Destroying the music industry would be a worthwhile goal. Remember that Columbia controls and monitors our computer network. They will give up your names to the music industry without a fight. For anyone that is interested in maintaining their privacy on Columbia’s network, TOR and Privoxy are excellent, “free,” open-source tools for avoiding such monitoring. They are not, however, perfect solutions.
Cohen / Transcendental Nonsense:
"We think of law as a pattern of judicial decisions" (as was suggested by Holmes). We observe that Judges are completely unlike all other lawyers. Lawyers are supposed to predict the law, but judges cannot predict themselves. It was suggested that this may not be the case for a judge who is attempting to predict how an appellate court will decide a case.
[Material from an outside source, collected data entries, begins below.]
-- ==== Sys2Proof/Machine/Solver.lean ====
section
/-! DEFINITION. Turns, checks and solves of sheafs, twin planes, plans, table swaps and heal turns (R121 to R123, R149, R150,
R155 to R174). -/

namespace Sys2Proof.Machine

/-- Is a cell in a round of the running pass (R283, R289)? -/
def Dev.inRound (d : Dev) (m : MastId) (cell : Nat) : Bool :=
  match (d.mast m).cal.pass with
  | none => false
  | some p => p.cells.any (fun c => c.cell == cell && p.member c)

/-- FAB_HEAL.SHADOW_OK (R164). -/
def Dev.shadowOk (d : Dev) (m : MastId) : Bool :=
  let f := d.fab m
  f.kind == 2 && !f.shadowBusy && f.routesIn (f.choices []) (d.cellFenced m) f.shadow f.map &&
    (match f.topo with
      | some t => !t.table.entries.any (fun e : TopoEntry => f.inPlane f.shadow e.cell && d.inRound m e.cell)
      | none => true)

/-! ## What a sheaf changes (R114, R129, R169, R170, R196, R268, R283) -/

/-- The pinned cells after a sheaf's actions. -/
def pinsAfter (pins : List Nat) (acts : List Act) : List Nat :=
  acts.foldl (fun l a => match a with
    | .setCell c _ => if l.contains c then l else l ++ [c]
    | .release c => l.filter (· != c)
    | _ => l) pins

/-- The cells that SET_CELL and CELLS name, and those SET_PARK reaches: misused where they count two (R395). -/
def Sheaf.driven (y : Sheaf) : List Nat :=
  y.acts.filterMap (fun a => match a with
    | .setCell c _ => some c
    | .release c => some c
    | _ => none) ++ y.cells.map Prod.fst

def Sheaf.parkHits (y : Sheaf) (c : Nat) : Nat :=
  (y.acts.filter (fun a => match a with
    | .setPark k scope _ => if scope then k / laneCount == c / laneCount else k == c
    | _ => false)).length

/-- The cells on which the sheaf holds two actions of drive or park code. -/
def Sheaf.twice (y : Sheaf) : List Nat :=
  let parks := y.acts.flatMap (fun a => match a with
    | .setPark k scope _ =>
      if scope && 2 ≤ y.parkHits k then (List.range laneCount).map (fun l => k / laneCount * laneCount + l) else [k]
    | _ => [])
  ((y.driven ++ parks).eraseDups).filter (fun c => 2 ≤ y.driven.count c + y.parkHits c)

/-- The lanes a SET_LOOP reaches; `laneCount` stands for every lane of the tile. -/
def loopLane (cell : Nat) (scope : Bool) : Nat := if scope then laneCount else cell % laneCount

/-- The SET_LOOP changes in order, with the lanes on which two actions have one PARAM (R196). -/
def loopChanges : List Act → List (Nat × Nat × Nat × Nat) → List (Nat × Nat × Nat × Nat) × List (Nat × Nat × Nat)
  | [], acc => (acc, [])
  | .setLoop c scope p v :: r, acc =>
    let t := c / laneCount
    let l := loopLane c scope
    let clash := (acc.filter (fun e => e.1 == t && e.2.2.1 == p && (e.2.1 == l || e.2.1 == laneCount || l == laneCount))).map
      (fun e => (t, Nat.min e.2.1 l, p))
    let q := loopChanges r (acc ++ [(t, l, p, v)])
    (q.1, clash ++ q.2)
  | _ :: r, acc => loopChanges r acc

/-- Changes put into a tile's list. -/
def addChange (cs : Tbl (List Change)) (t : Nat) (c : Change) : Tbl (List Change) := tset [] cs t (tget [] cs t ++ [c])

def addDrive (cs : Tbl (List Change)) (cell : Nat) (g : Tgt) : Tbl (List Change) :=
  addChange cs (cell / laneCount) (.drive (cell % laneCount) g)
While judicial rules and concepts can be broken down into their component determinants, it is a mistake to view them as the “simple unanalyzable products of judicial hunches or indigestion” (843). Doing so would deny the “relevance of significant, predictable, social determinants that govern the course of judicial decision.” (843).
A JUDICIAL DECISION IS A SOCIAL EVENT (843):
We should not look at a judicial decision but rather at the social forces leading up to it (its determinants), and those resulting from it (its consequences). The meaning of a decision and indeed the law can only be understood in its social context. Social forces give the decision both “momentum and direction.” Social determinants and social consequences are what the law is.
Consider two examples:
1) O'Connor v. Donaldson, 422 U.S. 563 (1975) held that involuntary commitment without due process is a violation of constitutional law. In order to understand what the decision means, one must examine the social consequences that followed in its wake. Homelessness increased and became more obvious to the public – people learned to ignore the plight of others, just as cities learned to buy the homeless one way bus tickets to the next town.
2) Marbury v Madison: Constitutional Law classes ignore the actual facts of the case. They teach it as establishing judicial review and as a case in which the judiciary did not have the political power to stand up to the executive. Eben notes that Marshall considered President Jefferson (his cousin) to be a coward and had no qualms about standing up to him, as evidenced by his handling of Burr’s treason trial.
How to Effect Change as Lawyers
Powerful forces are hard to overcome in a head on attack. Instead, look for places where non-linear consequences occur: where a small amount of effort can yield disproportionately large results. For instance, a single line inserted into a committee report can have significant impact in shaping a statute’s future interpretation. Similarly, by affirming rent control in Pennell v. San Jose 485 U.S. 1 (1988), a case dealing with utility poles that generated little controversy with the Court, Eben was able to preempt a later attempt to hold rent control laws unconstitutional. This is creative thinking as a lawyer.